> Task
Using the records below, quote only the span that opens with the line containing "c (s.withPending q)" and closes with the line containing "reference (01) -/", exactly and inclusively.

> Exercise inputs
----------
/-- A lane's record (02 section 2.6, table). `none` as the main source is NONE. -/
structure Lane where
  main : Option Source
  backup : Option Source
  current : SrcSel
  valid : Bool
  fade : LaneFade
  /-- 0..239; 240 while the end of the fade (LANE_FADE_IN_END) is owed -/
  fadePos : Nat
  /-- the read position, a frame number with a fraction (R31) -/
  readPos : Rat
  slips : Nat
  /-- Lc_lane (R36) -/
  lc : Nat
  /-- model's own: the converter word and the validity of the house sample in progress, once they are
  fixed (log entry 3) -/
  latch : Option (Sample × Bool)
  /-- model's own: the word the output channel carries in the house sample in progress, fixed by a PGM PARK
  taken in it (R42, log entry 3) -/
  outLatch : Option Sample
  deriving DecidableEq, Repr

/-! ### Programmes (03) -/

inductive PgmState where
  | undefined | parked | running
  deriving DecidableEq, Repr

/-- The layouts of R39. -/
inductive Layout where
  | mono | pair | six | eight
  deriving DecidableEq, Repr

/-- The process modes. -/
inductive Mode where
  | full | delay | bypass
  deriving DecidableEq, Repr

/-- The cause of a source change (03 section 3.1). -/
inductive Cause where
  | request | take | alarm (point : PointId) | revert
  deriving DecidableEq, Repr

/-- A change record: two optional parts (03 section 3.1). -/
structure Change where
  source : Option (SrcSel × Cause)
  mode : Option Mode
  deriving DecidableEq, Repr

/-- SILENT, OPEN, WAITING, FADING_DOWN, FADING_UP (03 section 3.1). -/
inductive OutState where
  | silent | opened | waiting | fadingDown | fadingUp
  deriving DecidableEq, Repr

/-- A programme's record in the programme table (03 section 3.1). While the state is UNDEFINED the items marked
"defined only" are absent: they stand at the values of `Ctl.undefined`, and no rule reads them. -/
structure Ctl where
  state : PgmState
  layout : Layout
  lanes : List LaneId
  basePreset : PresetId
  mode : Mode
  active : SrcSel
  /-- the revert policy: `none` is MANUAL, `some hold` is AUTO -/
  revert : Option Nat
  revertCount : Nat
  changeovers : Nat
  lcPgm : Nat
  pads : List Nat
  out : OutState
  /-- 0..239; 240 while the end event of the fade is owed -/
  fadePos : Nat
  /-- model's own: the fade up of PGM RUN starts at the next house sample (R41) -/
  fadeHold : Bool
  /-- model's own: the fade down in progress was begun by a change that found the boundary of its house sample taken
  (R50), not by the boundary; read at fade position 0 only -/
  begunLate : Bool
  inflight : Option Change
  pending : Change
  deriving DecidableEq, Repr

/-! ### Delay memory (04) -/

/-- An entry of the owner map (04 section 4.1). -/
inductive PageOwner where
  | free | line (p : ProgId) (pos : Fin 8) | slot (c : SlotId)
  deriving DecidableEq, Repr

inductive MotionMode where
  | slew | jump | auto
  deriving DecidableEq, Repr

/-- STILL, SLEWING, FADING_DOWN, FADING_UP (04 section 4.5). -/
inductive Motion where
  | still | slewing | fadingDown | fadingUp
  deriving DecidableEq, Repr
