-- ==== Sys2Proof/Machine/Programmes.lean ====
section
/-! DEFINITION. The programme controller (03): definition, run, park and delete, changes of source and process mode behind
fades, revert, and the PGM requests. -/

namespace Sys2Proof.Machine

/-- R56: an SRC notice. -/
def srcNotice (p : ProgId) (cause : Cause) (s : State) : State :=
  let c := s.pgms[p].ctl
  s.notify .src ([finFld p, .kw c.active.kw] ++ cause.flds ++ [natFld c.changeovers, natFld c.lcPgm])

/-! ### Definition and deletion (R40, R43) -/

/-- R33: lanes whose current source becomes MAIN. -/
def lanesToMain (lanes : List LaneId) (s : State) : State := lanes.foldl (setLaneSource .main) s

/-- The record of a programme just defined (R40), with Lc_pgm and pads to be computed; its fade position is 0 (DESIGN CHOICE, log
entry 80). -/
def Ctl.define (l : Layout) (lanes : List LaneId) (base : PresetId) : Ctl :=
  { state := .parked, layout := l, lanes := lanes, basePreset := base, mode := .full, active := .main,
    revert := none, revertCount := 0, changeovers := 0, lcPgm := 96, pads := [], out := .silent,
    fadePos := 0, fadeHold := false, begunLate := false, inflight := none, pending := Change.empty }

/-- R45, R46: Lc_pgm and the pads of a programme that is not RUNNING, computed afresh, with T and D_req. -/
def computeLatency (p : ProgId) (s : State) : State :=
  let lanes := s.pgms[p].ctl.lanes
  formLength p (s.updCtl p fun c => { c with lcPgm := s.lcOf lanes, pads := s.padsOf lanes })

/-- R40, R78, R118: a definition. A redefinition of a PARKED programme keeps V, O and the motion mode. -/
def definePgm (p : ProgId) (l : Layout) (lanes : List LaneId) (base : PresetId) (s : State) : State :=
  let old := s.pgms[p]
  let s1 := lanesToMain (old.ctl.lanes.filter fun k => decide (k ∉ lanes)) (lanesToMain lanes s)
  computeLatency p
    (s1.updPgm p fun g =>
      { ctl := Ctl.define l lanes base,
        dly := if old.ctl.state = .undefined then Delay.undefined else g.dly,
        mtr := Meter.start lanes.length,
        cor := Correction.start [base] })

/-- R40, check 4: a lane named twice, or held by another defined programme. -/
def State.laneConflict (s : State) (p : ProgId) (lanes : List LaneId) : Bool :=
  decide (¬ lanes.Nodup) ||
    lanes.any fun k =>
      match s.ownerOf k with
      | some q => decide (q ≠ p)
      | none => false

/-- A list argument with an item out of range. -/
def itemsOutside (k : NameKind) (n : Nat) (t : Option Tok) : Bool :=
  match t.bind (Tok.items? k) with
  | some l => (asFins n l).isNone
  | none => false

/-- R40: the arguments of PGM DEFINE as read. -/
def readDefine (args : List Tok) : Option (ProgId × Layout × List LaneId × PresetId) :=
  match args with
  | [p, l, ks, b] =>
    match Tok.fin? .P 8 p, Tok.layout? l, (Tok.items? .L ks).bind (asFins 24), Tok.fin? .PS 16 b with
    | some p, some l, some ks, some b => if ks.length = l.count then some (p, l, ks, b) else none
    | _, _, _, _ => none
  | _ => none

/-- PGM DEFINE (R40). -/
def reqPgmDefine (args : List Tok) (s : State) : Answer :=
  withArgs (outside .P 8 args[0]? || itemsOutside .L 24 args[2]? || outside .PS 16 args[3]?)
    (readDefine args) s fun x =>
      if s.pgms[x.1].ctl.state = .running then refuse .state s
      else if s.laneConflict x.1 x.2.2.1 then refuse .conflict s
      else
        let s1 := definePgm x.1 x.2.1 x.2.2.1 x.2.2.2 s
        okReply [natFld s1.pgms[x.1].ctl.lcPgm] s1

/-- PGM DELETE (R43). -/
def reqPgmDelete (args : List Tok) (s : State) : Answer :=
  match args with
  | [t] =>
    withProg t s fun p =>
      if s.pgms[p].ctl.state ≠ .parked then refuse .state s
      else okReply [] ((lanesToMain s.pgms[p].ctl.lanes s).updPgm p fun _ => Pgm.undefined)
  | _ => refuse .synErr s

/-! ### Run and park (R41, R42, R77, R78) -/

/-- The correction values of a run or a park: the stack and its counts are kept (R118). -/
def Correction.atRest (c : Correction) : Correction :=
  { Correction.start c.stack with overflow := c.overflow, underflow := c.underflow }

/-- R77: the delay record of a line formed with `p` pages per lane of the `need`. -/
def Delay.formLine (d : Delay) (k p need : Nat) (pads : List Nat) : Delay :=
  let len := min d.dReq (capacity p (maxPad pads))
  { d with dTarget := len, dApp := len, hist := 0, motion := .still, slewCount := 0, jumpPos := 0,
           pendTarget := none, short := decide (p < need), lines := List.replicate k [], padsNow := pads }

/-- R41: the controller's record on entry to RUNNING. -/
def Ctl.run (c : Ctl) : Ctl :=
  { c with state := .running, revertCount := 0, out := .fadingUp, fadePos := 0, fadeHold := true,
           inflight := none }

/-- R41, R77: a PARKED programme is run, or `none` when the pool cannot give one page for each lane. -/
def runProgramme (p : ProgId) (s : State) : Option State :=
  let s1 := formLength p s
  let c := s1.pgms[p].ctl
  let need := pagesFor s1.pgms[p].dly.dReq (maxPad c.pads)
  let grant := s1.grantFor c.lanes.length need
  if grant = 0 then none
  else
    let s2 := (s1.setOwners (attachLanes p c.lanes.length grant s1.owners)).updPgm p fun g =>
      { ctl := g.ctl.run, dly := g.dly.formLine c.lanes.length grant need c.pads,
        mtr := Meter.start c.lanes.length, cor := g.cor.atRest }
    some (if grant < need then pagesNotice p false s2 else s2)

/-- PGM RUN (R41). -/
def reqPgmRun (args : List Tok) (s : State) : Answer :=
  match args with
  | [t] =>
    withProg t s fun p =>
      if s.pgms[p].ctl.state ≠ .parked then refuse .state s
      else
        match runProgramme p s with
        | none => refuse .full s
        | some s1 =>
          okReply (natFld (s1.pagesHeld p) :: (if s1.pgms[p].dly.short then [.kw .SHORT] else [])) s1
  | _ => refuse .synErr s
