-- ==== Sys2Proof/Certificates/Slice0/Obligations.lean ====
section
/-! DEFINITION. The statements for the provers, chapter by chapter: the whole machine first, then the timebase, the ports,
the programmes, the delay lines, the meter, the gain, the probe, the alarms, the contact lines, the captures,
the takes, and the link with its starts. -/

open Sys2Proof Sys2Proof.Machine

/-! ### The whole machine -/

/-- A step of a state with a command at the front of its queue is that command's `exec` on the state with the rest of the
queue. -/
def Obligations.StepRunsFrontCommand : Prop :=
  ∀ (c : Instr) (q : List Instr) (s : State), step (s.withPending (c :: q)) = exec c (s.withPending q)

/-- Every command is one whole step with a next state (95): it leaves the queue alone, and HC moves by one at
HOUSE_SAMPLE and otherwise only at a start. That a part without supply takes nothing but POWER_ON is the model's
choice (log entry 18). -/
def Obligations.EveryCommandAnswersNext : Prop :=
  ∀ (c : Instr) (s : State), ∃ t, exec c s = .next t ∧ t.pending = s.pending ∧
    ((∀ b a, c ≠ .powerOn b a) → (∀ b a, c ≠ .resetnRelease b a) → (∀ tag args, c ≠ .restartFull tag args) →
      (c = .txLineSent → s.link.waiting = []) →
      t.hc = if c = .houseSample ∧ s.powered = true then s.hc + 1 else s.hc)

/-- R188, R189: every step keeps the transmit FIFO at 64 lines or fewer and the held-notice list at 16 or fewer. -/
def Obligations.LinkStaysBounded : Prop :=
  ∀ s t : State, LinkBounded s → step s = .next t → LinkBounded t

/-- R59, R157: every step keeps the owner map at 2,048 entries and the event FIFO at 32 records or fewer. -/
def Obligations.StoresStayBounded : Prop :=
  ∀ s t : State, StoresBounded s → step s = .next t → StoresBounded t

/-- R102, R105, R108: every step keeps every preset within its limits, of the table, of the stored image and of the image
being saved; it keeps one to four presets on the stack of every defined programme, and its gains within the range of
the preset at the top. -/
def Obligations.GainStaysInPresetRange : Prop :=
  ∀ s t : State, GainHeld s → step s = .next t → GainHeld t

/-- R176, R178, R179: every step keeps the take queue in order, ahead of FC, within 32 entries and with distinct ids. -/
def Obligations.TakeQueueStaysOrdered : Prop :=
  ∀ s t : State, TakesOrdered s → step s = .next t → TakesOrdered t

/-- The state after reset meets every bound that the steps keep. -/
def Obligations.ResetMeetsBounds : Prop :=
  LinkBounded State.reset ∧ StoresBounded State.reset ∧ GainHeld State.reset ∧ TakesOrdered State.reset

/-! ### The timebase and the frame reference (01) -/

/-- R1, R3, R4: the house sample named by HC is produced and HC advances: a sub-block close falls due when HC becomes
a multiple of 4,800, a sample instant when it becomes a multiple of 48; one that is already due and has not been taken
stays due (log entry 4). The read position of a valid lane moves on by one house sample at the tracked ratio, behind a
slip where the depth asks for one (R31), and its fade-in by one position. An output channel whose lane is in the list
of no RUNNING programme carries 0 (R44), and a slot records the words of its channels while ARMED, and in POST up to
the word before trigger HC + post (R168, R171). A contact output that is not held follows its computed level (R163).
What belongs to the other blocks is left alone. That the sample is produced before HC advances is the model's choice
(log entry 2), and so is that the words of a lane fixed earlier in the sample stand (log entry 3). -/
def Obligations.HouseSampleAdvances : Prop :=
  ∀ s : State, s.powered = true → ∃ t, exec .houseSample s = .next t ∧
    t.hc = s.hc + 1 ∧ t.phase = 0 ∧ t.boundaryHere = false ∧
    (t.closeDue = true ↔ s.closeDue = true ∨ (s.hc + 1).toNat % 4800 = 0) ∧
    (t.gpiDue = true ↔ s.gpiDue = true ∨ (s.hc + 1).toNat % 48 = 0) ∧
    (∀ k : LaneId,
      let l := s.lanes[k]
      (l.latch ≠ none ∨ l.valid = false ∨ l.source = none →
        t.lanes[k] = { l with latch := none, outLatch := none }) ∧
      ∀ x, l.latch = none → l.valid = true → l.source = some x →
        let q := s.ports[x.port]
        let depth : Rat := q.frameNo - l.readPos
        let slips := 48 < depth ∨ depth < 16
        t.lanes[k] = { l with
          readPos := (if slips then (q.frameNo : Rat) - (32 + (depth - depth.floor)) else l.readPos) +
            (1048576 : Rat) / (q.ratio.getD 1048576 : Nat)
          slips := if slips then min 65535 (l.slips + 1) else l.slips
          fadePos := if l.fade = .fadingIn then min 240 (l.fadePos + 1) else l.fadePos
          latch := none, outLatch := none }) ∧
    (∀ k : LaneId, s.lanes[k].outLatch = none →
      (∀ p : ProgId, s.pgms[p].ctl.state = .running → k ∉ s.pgms[p].ctl.lanes) → t.pins.out[k] = 0) ∧
    (∀ (k : LaneId) (w : Sample), s.lanes[k].outLatch = some w → t.pins.out[k] = w) ∧
    (∀ p : ProgId, s.pgms[p].ctl.state ≠ .running → t.pgms[p] = s.pgms[p]) ∧
    (s.probe.state ≠ .armed → s.probe.state ≠ .searching → t.probe = s.probe) ∧
    (∀ l : LineId,
      let g := s.gpos[l]
      let level := g.cfg.manual || decide (g.contrib ≠ [])
      t.gpos[l] = { g with
        pin := if g.cfg.held then g.pin else if g.cfg.polarity = .high then level else !level }) ∧
    (∀ c : SlotId, s.slots[c].state = .free ∨ s.slots[c].state = .held → t.slots[c] = s.slots[c]) ∧
    (∀ (c : SlotId) (p : ProgId), s.slots[c].pgm = some p →
      let x := s.slots[c]
      let taken := { x with
        recorded := min 4294967295 (x.recorded + 1)
        rings := List.zipWith (fun ring w => (w :: ring).take (s.slotPages c / x.lanes * 1024)) x.rings
          (s.pgms[p].ctl.lanes.map fun k => t.pins.out[k]) }
      (x.state = .armed → t.slots[c] = taken) ∧
      ∀ h, x.state = .post → x.trigAt = some h →
        t.slots[c] = if (s.hc - h).toNat < x.post then taken else x) ∧
    t = { s with hc := t.hc, phase := t.phase, closeDue := t.closeDue, gpiDue := t.gpiDue,
                 boundaryHere := t.boundaryHere, lanes := t.lanes, pgms := t.pgms, probe := t.probe,
                 gpos := t.gpos, slots := t.slots, pins := { s.pins with out := t.pins.out } }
----------
> Written reply
  ∀ (c : Instr) (q : List Instr) (s : State), step (s.withPending (c :: q)) = exec c (s.withPending q)

/-- Every command is one whole step with a next state (95): it leaves the queue alone, and HC moves by one at
HOUSE_SAMPLE and otherwise only at a start. That a part without supply takes nothing but POWER_ON is the model's
choice (log entry 18). -/
def Obligations.EveryCommandAnswersNext : Prop :=
  ∀ (c : Instr) (s : State), ∃ t, exec c s = .next t ∧ t.pending = s.pending ∧
    ((∀ b a, c ≠ .powerOn b a) → (∀ b a, c ≠ .resetnRelease b a) → (∀ tag args, c ≠ .restartFull tag args) →
      (c = .txLineSent → s.link.waiting = []) →
      t.hc = if c = .houseSample ∧ s.powered = true then s.hc + 1 else s.hc)

/-- R188, R189: every step keeps the transmit FIFO at 64 lines or fewer and the held-notice list at 16 or fewer. -/
def Obligations.LinkStaysBounded : Prop :=
  ∀ s t : State, LinkBounded s → step s = .next t → LinkBounded t

/-- R59, R157: every step keeps the owner map at 2,048 entries and the event FIFO at 32 records or fewer. -/
def Obligations.StoresStayBounded : Prop :=
  ∀ s t : State, StoresBounded s → step s = .next t → StoresBounded t

/-- R102, R105, R108: every step keeps every preset within its limits, of the table, of the stored image and of the image
being saved; it keeps one to four presets on the stack of every defined programme, and its gains within the range of
the preset at the top. -/
def Obligations.GainStaysInPresetRange : Prop :=
  ∀ s t : State, GainHeld s → step s = .next t → GainHeld t

/-- R176, R178, R179: every step keeps the take queue in order, ahead of FC, within 32 entries and with distinct ids. -/
def Obligations.TakeQueueStaysOrdered : Prop :=
  ∀ s t : State, TakesOrdered s → step s = .next t → TakesOrdered t

/-- The state after reset meets every bound that the steps keep. -/
def Obligations.ResetMeetsBounds : Prop :=
  LinkBounded State.reset ∧ StoresBounded State.reset ∧ GainHeld State.reset ∧ TakesOrdered State.reset

/-! ### The timebase and the frame reference (01) -/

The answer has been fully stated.